The ring $\mathrm{DFR}(\mathbb Z,K)$ is a proper subring of $\mathrm{Hom}_{\mathrm{Set}}(\mathbb Z, K)$ (a very small one even). For suppose $f \in \mathrm{DFR}(\mathbb Z,K)$, so that $f(x) = \sum_{d=1}^n c_d (d | x)$. Let $D = \underset{c_d \neq 0}{\prod_{d=1}^n d}$. For $x \in \mathbb N$ with $\mathrm{gcd}(D,x) = 1$, we have $f(x) = c_1$. Elements of the divisor function ring are "supported" on finitely many divisors (the "support" here would be the set of $d \in \mathbb N$ such that $f(d) \neq c_1$).
By assumption, for all $f \in \mathrm{DFR}(\mathbb Z,K)$, we have $f(0) = \sum_{n \in \mathbb N} c_n$ (because $d | 0$ For all $d \in \mathbb N$) and $f(-x) = f(x)$, so really $f$ only contains the data of a function $f : \mathbb N \to \mathbb Z$. For other rings than $\mathbb Z$ where this construction might work, this "simplification" of restricting $f$ from $\mathbb Z$ to $\mathbb N$ might not make much sense because let's say $K$ is a number ring, the quotient set $K / \{ \text{equivalence up to a unit} \}$ does not have a meaningful structure like $\mathbb N$ does. So I think $\mathbb Z$ is the right domain to use for this problem, not $\mathbb N$. In general, you could work with say a number ring or a UFD.
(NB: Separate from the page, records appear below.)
-- ==== Sys2Proof/Laws/Decode.lean ====
section
/-! SUPPORT. The fields of a word, and what a successful decoding says of it. -/

namespace Sys2Proof

/-- A word is its three fields one after the other (R92). -/
theorem word_eq_fields (w : Word) : zeroField w ++ opcField w ++ argField w = w := by
  apply BitVec.eq_of_getElem_eq
  intro n hn
  simp only [zeroField, opcField, argField, BitVec.getElem_append, BitVec.getElem_extractLsb']
  split
  · simp [BitVec.getLsbD_eq_getElem hn]
  · split <;> rw [← BitVec.getLsbD_eq_getElem hn] <;> congr 1 <;> omega

theorem decodeNoArg_ok {arg : BitVec 8} {i j : Instr} : decodeNoArg arg i = .ok j ↔ arg = 0 ∧ i = j := by
  unfold decodeNoArg
  split <;> simp_all

theorem decodeBqProc_ok {arg : BitVec 8} {j : Instr} : decodeBqProc arg = .ok j ↔ arg.toNat ≤ 3 ∧ .bqProc arg = j := by
  unfold decodeBqProc
  split <;> simp_all

/-- The operation that `OPC` and `ARG` name is encoded by them, and is well formed. -/
theorem decodeOpc_ok {opc arg : BitVec 8} {i : Instr} (h : decodeOpc opc arg = .ok i) :
    encode i = opw opc arg ∧ i.wellFormed = true := by
  unfold decodeOpc at h
  repeat' split at h
  all_goals first
    | (rw [decodeNoArg_ok] at h; obtain ⟨ha, hi⟩ := h; rw [← hi, ‹opc = _›, ha]; exact ⟨rfl, rfl⟩)
    | (rw [decodeBqProc_ok] at h; obtain ⟨ha, hi⟩ := h; rw [← hi, ‹opc = _›]; exact ⟨rfl, decide_eq_true ha⟩)
    | (injection h with h; rw [← h, ‹opc = _›]; exact ⟨rfl, rfl⟩)
    | cases h

/-- Decoding looks at the three fields, and the upper half is zero (R94). -/
theorem decode_ok {w : Word} {i : Instr} :
    decode w = .ok i ↔ zeroField w = 0 ∧ decodeOpc (opcField w) (argField w) = .ok i := by
  unfold decode
  split <;> simp_all

/-- A word whose upper half is zero is the format `OPW` of its other fields (R92). -/
theorem opw_fields {w : Word} (h : zeroField w = 0) : opw (opcField w) (argField w) = w := by
  have := word_eq_fields w
  rwa [h] at this

end Sys2Proof
end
Using the Möbius inversion formula, we can re-write $f(n) = \sum_{d=1}^n c_d (d|n) = \sum_{d | n} c_d$ as follows:
$$
c_n = \sum_{d | n} \mu(d) f(n/d).
$$
In particular, if $f(n) = 0$ for all $n \in \mathbb N$, then $c_d = 0$ for all $d \in \mathbb N$, so the functions $(d|x)$ are linearly independent, as you claimed.

I'm interested so I'll come back to this answer and edit it, but I need to give more thought to the homology part. I think in particular you might want to define
$$
M_n = \left\{ f = \underset{\Omega(d) = n}{\sum_{d \in \mathbb N}} c_d (d|x) \in \mathrm{Hom}_{\mathrm{Set}}(\mathbb Z, K) \right\}
$$
with the differential the way it is defined now, i.e. that for $\delta_n : M_n \to M_{n-1}$ and $d = p_1 \cdots p_n$ where $p_1 \le \cdots \le p_n$ are all the primes (counted with multiplicity) in the factorization of $d$, and $\delta((d|x)) = \sum_{i=1}^n (-1)^i (d/p_i|x)$.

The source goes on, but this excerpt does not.